Notice how the generated SQL uses the expression t1.serialNumber.Length? I would have expected this to be translated into LEN(t1.serialNumber), and indeed with this change the query works.

Am I doing something wrong here? Or is this an error in the way I've structured my query and/or a limitation of LINQ to SQL?

Although I can easily restructure the query I've used to demonstrate the problem, in my real scenario that will be much harder (in part due to dynamically generated LINQ being involved).

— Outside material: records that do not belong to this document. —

-- ==== Sys2Proof/Laws/Step.lean ====
section
/-! SUPPORT. What one step of the machine can do, and that no agent looks at the rest of the agenda. -/

namespace Sys2Proof.Machine

/-! ### One step -/

/-- With an event next, the machine takes that agent's step. -/
theorem stepWith_eq (e : Event) (s : State) : stepWith e s = eventStep s e := rfl

/-- With nothing listed, the sequencer moves by itself, its transaction answered by a free draw. -/
theorem step_nil {s : State} (h : s.agenda = []) :
    step s = engineStep (Config.freeAnswer s.requests.length) s := by
  simp [step, turn, h]

/-- With events listed, the first one is taken off and happens. -/
theorem step_cons {s : State} {e : Event} {rest : List Event} (h : s.agenda = e :: rest) :
    step s = eventStep { s with agenda := rest } e := by
  simp [step, turn, h]

/-- Everything a step can be. -/
theorem step_cases {s : State} {r : Result} (h : step s = r) :
    (s.agenda = [] ∧ engineStep (Config.freeAnswer s.requests.length) s = r) ∨
    ∃ e rest, s.agenda = e :: rest ∧ eventStep { s with agenda := rest } e = r := by
  cases ha : s.agenda with
  | nil => exact .inl ⟨rfl, (step_nil ha).symm.trans h⟩
  | cons e rest => exact .inr ⟨e, rest, rfl, (step_cons ha).symm.trans h⟩

@[simp] theorem eventStep_read (s : State) (addr : Addr) :
    eventStep s (.host (.read addr)) = .next { s with replies := memRead s addr :: s.replies } := rfl

@[simp] theorem eventStep_engine (s : State) (a : BcsAnswer) : eventStep s (.engine a) = engineStep a s := rfl

@[simp] theorem eventStep_reset (s : State) : eventStep s .reset = .next s.resetStep := rfl

/-- A write of a command's word to `CMD` runs the command. -/
theorem eventStep_command {s : State} {w : Word} {i : Instr} (h : decode w = .ok i) :
    eventStep s (.host (.write 0 w)) = exec i s := by
  simp [eventStep, hostStep, memWrite, commandWrite, h]

/-- A write of an illegal word to `CMD`. -/
theorem eventStep_illegal {s : State} {w : Word} (h : decode w = .error .illegalCommand) :
    eventStep s (.host (.write 0 w)) = acceptIllegal s := by
  simp [eventStep, hostStep, memWrite, commandWrite, h]

/-- A write to any other word: that register only, and only while idle (R43, R44). -/
theorem eventStep_write {s : State} {addr : Addr} (h : addr ≠ 0) (v : Word) :
    eventStep s (.host (.write addr v)) =
      if s.ph = .idle then .next (writePort s v (portOf s.cfg.nmax addr)) else .next s := by
  have hp : portOf s.cfg.nmax addr ≠ .cmd := fun hc => h (portOf_cmd.1 hc)
  simp only [eventStep, hostStep, memWrite]

/-- A busy machine ignores every write (R44). -/
theorem eventStep_write_busy {s : State} (h : s.ph ≠ .idle) (addr : Addr) (v : Word) :
    eventStep s (.host (.write addr v)) = .next s := by
  by_cases ha : addr = 0
  · subst ha
    cases hd : decode v with
    | ok i => rw [eventStep_command hd, exec_busy h]
    | error e =>
      cases e
      rw [eventStep_illegal hd, acceptIllegal_busy h]
  · rw [eventStep_write ha, if_neg h]

/-- No host access stops the machine. -/
theorem eventStep_host_next (s : State) (op : HostOp) : ∃ t, eventStep s (.host op) = .next t := by
  cases op with
  | read addr => exact ⟨_, rfl⟩
  | write addr v =>
    by_cases ha : addr = 0
    · subst ha
      cases hd : decode v with
      | ok i =>
        rw [eventStep_command hd]
        exact exec_next i s
      | error e =>
        cases e
        rw [eventStep_illegal hd]
        unfold acceptIllegal
        split <;> exact ⟨_, rfl⟩
    · rw [eventStep_write ha]
      split <;> exact ⟨_, rfl⟩

/-! ### The agenda -/

/-- `r` with the agenda of its next state replaced. -/
def mapAgenda (l : List Event) : Result → Result
  | .next t => .next { t with agenda := l }
  | .fault f => .fault f
  | .refused f => .refused f

theorem accept_mapAgenda {i : Instr} {body : State → State} {l : List Event}
    (hb : ∀ s, body { s with agenda := l } = { body s with agenda := l }) (s : State) :
    accept i body { s with agenda := l } = mapAgenda l (accept i body s) := by
  unfold accept
  by_cases h : s.ph = .idle
  · rw [if_pos h, if_pos h]
    exact congrArg Host.Outcome.next (hb { s.withdraw with op := i })
  · rw [if_neg h, if_neg h]
    rfl

theorem exec_mapAgenda (i : Instr) (s : State) (l : List Event) :
    exec i { s with agenda := l } = mapAgenda l (exec i s) := by
  have hc : ∀ (v : Verdict) {start : Nat → State → State} (s : State),
      (∀ n, start n { s with agenda := l } = { start n s with agenda := l }) →
      codecStart v start { s with agenda := l } = { codecStart v start s with agenda := l } := by
    intro v start s hs
    cases v with
    | refuse k => rfl
    | pass n => exact hs n
  cases i with
  | wrap =>
    rw [exec, execWrap]
    exact accept_mapAgenda (fun s => hc (wrapVerdict s.cfg s.len.toNat s.klen) s fun _ => rfl) s
  | unwrap =>
    rw [exec, execUnwrap]
    exact accept_mapAgenda (fun s => hc (unwrapVerdict s.cfg s.len.toNat s.klen) s fun _ => rfl) s
  | wrapp =>
    rw [exec, execWrapp]
    exact accept_mapAgenda (fun s => hc (wrappVerdict s.cfg s.len.toNat s.klen) s fun _ => rfl) s
  | unwrapp =>
    rw [exec, execUnwrapp]
    exact accept_mapAgenda (fun s => hc (unwrappVerdict s.cfg s.len.toNat s.klen) s fun _ => rfl) s
  | ivdef =>
    rw [exec, execIvdef]
    exact accept_mapAgenda (fun _ => rfl) s
  | ivchk =>
    rw [exec, execIvchk]
    exact accept_mapAgenda (fun _ => rfl) s
  | ivalt =>
    rw [exec, execIvalt]
    refine accept_mapAgenda (fun s => ?_) s
    cases altIV s.len.toNat <;> rfl
  | aivchk =>
    rw [exec, execAivchk]
    exact accept_mapAgenda (fun _ => rfl) s

theorem withBcs_mapAgenda (d : Dir) (x : Block) (a : BcsAnswer) {upd : Block → State → State} (s : State) (l : List Event)
    (hu : ∀ y s, upd y { s with agenda := l } = { upd y s with agenda := l }) :
    withBcs d x a upd { s with agenda := l } = mapAgenda l (withBcs d x a upd s) := by
  have hk : State.key { s with agenda := l } = s.key := rfl
  cases h : s.key with
  | none => simp [withBcs, hk, h, mapAgenda]
  | some k =>
    rw [withBcs_key h, withBcs_key (hk.trans h)]
    exact congrArg Host.Outcome.next (hu (bcsCall s.cfg.cipher d k x a).2
      { s with cf := s.cf || !(bcsCall s.cfg.cipher d k x a).1, requests := { dir := d, key := k, x := x } :: s.requests })

theorem engineStep_mapAgenda (a : BcsAnswer) (s : State) (l : List Event) :
    engineStep a { s with agenda := l } = mapAgenda l (engineStep a s) := by
  have hw : runWrap a { s with agenda := l } = mapAgenda l (runWrap a s) := by
    unfold runWrap
    split
    · rfl
    · refine withBcs_mapAgenda _ _ _ _ _ fun y s => ?_
      unfold advanceWrap
      split_ifs <;> rfl
  have hn : runUnwrap a { s with agenda := l } = mapAgenda l (runUnwrap a s) := by
    unfold runUnwrap
    split
    · rfl
    · refine withBcs_mapAgenda _ _ _ _ _ fun y s => ?_
      unfold advanceUnwrap
      split_ifs <;> rfl
  have ho : ∀ d, runOneBlock d a { s with agenda := l } = mapAgenda l (runOneBlock d a s) := by
    intro d
    unfold runOneBlock
    split
    · rfl
    · exact withBcs_mapAgenda _ _ _ _ _ fun y s => rfl
  have hf1 : finWrap { s with agenda := l } = { finWrap s with agenda := l } := by
    unfold finWrap
    split <;> rfl
  have hf2 : finUnwrap { s with agenda := l } = { finUnwrap s with agenda := l } := by
    unfold finUnwrap
    split_ifs <;> rfl
  have hf3 : finUnwrapp { s with agenda := l } = { finUnwrapp s with agenda := l } := by
    unfold finUnwrapp
    split_ifs <;> rfl
  unfold engineStep runStep finStep
  simp only [hw, hn, ho, hf1, hf2, hf3]
  obtain ⟨_, ph, op, _⟩ := s
  cases ph <;> cases op <;> simp only <;> (try split_ifs) <;> rfl

/-- No agent looks at the events that come after its own. -/
theorem eventStep_mapAgenda (e : Event) (s : State) (l : List Event) :
    eventStep { s with agenda := l } e = mapAgenda l (eventStep s e) := by
  match e with
  | .reset => rfl
  | .engine a => exact engineStep_mapAgenda a s l
  | .host (.read addr) => rfl
  | .host (.write addr v) =>
    by_cases ha : addr = 0
    · subst ha
      cases hd : decode v with
      | ok i => rw [eventStep_command hd, eventStep_command hd, exec_mapAgenda]
      | error e =>
        cases e
        rw [eventStep_illegal hd, eventStep_illegal hd]
        unfold acceptIllegal
        split <;> rfl
    · rw [eventStep_write ha, eventStep_write ha]
      cases hp : portOf s.cfg.nmax addr <;> simp only <;> split <;> rfl

/-- No agent changes the events still to come. -/
theorem eventStep_agenda {e : Event} {s t : State} (h : eventStep s e = .next t) : t.agenda = s.agenda := by
  have hm : eventStep s e = mapAgenda s.agenda (eventStep s e) := eventStep_mapAgenda e s s.agenda
  rw [h] at hm
  have ht : t = { t with agenda := s.agenda } := Host.Outcome.next.inj hm
  rw [ht]

/-! ### Whole schedules -/

theorem runAgenda_nil {s : State} (h : s.agenda = []) : runAgenda s = .next s := by
  rw [runAgenda, h]
  rfl

/-- A schedule runs one event at a time. -/
theorem runAgenda_cons {s t : State} {e : Event} {rest : List Event}
    (h : eventStep s e = .next t) : runAgenda { s with agenda := e :: rest } = runAgenda { t with agenda := rest } := by
  have hs : step { s with agenda := e :: rest } = .next { t with agenda := rest } := by
    rw [step_cons rfl]
    exact (eventStep_mapAgenda e s rest).trans (by rw [h]; rfl)
  show Host.Core.run core (rest.length + 1) { s with agenda := e :: rest } = _
  simp only [Host.Core.run]
  rw [show core.step { s with agenda := e :: rest } = step { s with agenda := e :: rest } from rfl, hs]
  rfl

/-- A schedule runs in two parts. -/
theorem runAgenda_append {s t : State} {l : List Event} (h : runAgenda { s with agenda := l } = .next t) (l' : List Event) :
    runAgenda { s with agenda := l ++ l' } = runAgenda { t with agenda := l' } := by
  induction l generalizing s with
  | nil =>
    rw [runAgenda_nil rfl] at h
    cases h
    rfl
  | cons e l ih =>
    cases he : eventStep s e with
    | next u =>
      rw [runAgenda_cons he] at h
      rw [List.cons_append, runAgenda_cons he]
      exact ih h
    | fault f =>
      have hs : step { s with agenda := e :: l } = .fault f := by
        rw [step_cons rfl]
        exact (eventStep_mapAgenda e s l).trans (by rw [he]; rfl)
      have hr : runAgenda { s with agenda := e :: l } = .fault f := by
        show Host.Core.run core (l.length + 1) { s with agenda := e :: l } = _
        simp only [Host.Core.run]
        rw [show core.step { s with agenda := e :: l } = step { s with agenda := e :: l } from rfl, hs]
        rfl
      rw [hr] at h
      cases h
    | refused f =>
      have hs : step { s with agenda := e :: l } = .refused f := by
        rw [step_cons rfl]
        exact (eventStep_mapAgenda e s l).trans (by rw [he]; rfl)
      have hr : runAgenda { s with agenda := e :: l } = .refused f := by
        show Host.Core.run core (l.length + 1) { s with agenda := e :: l } = _
        simp only [Host.Core.run]
        rw [show core.step { s with agenda := e :: l } = step { s with agenda := e :: l } from rfl, hs]
        rfl
      rw [hr] at h
      cases h

/-- While a command is in flight a host access changes the host's record of reads at most. -/
theorem eventStep_host_busy {s : State} (h : s.ph ≠ .idle) (op : HostOp) :
    ∃ l, eventStep s (.host op) = .next { s with replies := l } := by
  cases op with
  | read addr => exact ⟨_, rfl⟩
  | write addr v => exact ⟨s.replies, eventStep_write_busy h addr v⟩

end Sys2Proof.Machine
end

How can I write a query similiar to the second one (with a lookup performed within the where clause) that LINQ to SQL will be happy to execute?

+1  A: 

In this particular instance I think you need to join your two tables in your Linq statement. This will allow you to get an instance of the SerialNumber without using the .SerialNumber.Length association. Something like this (untested):

var query = from n in db.CameraCalibrations 
            join c in db.Cameras on c.Id equals n.CameraFk
            where c.SerialNumber.Length == 10
            select n;
Robert Harvey
Your solution does work. Another way is using db.Cameras.Where(c => c.Id == n.CameraFk).SingleOrDefault(z => z.SerialNumber.Length == 10) != null as the where clause. My problem is within my real scenario the framework dynamically generating the LINQ queries won't easily allow me to rewrite the queries to use a join etc. Hence why I am trying to understand why queries of the existing structure throw SQL Exceptions.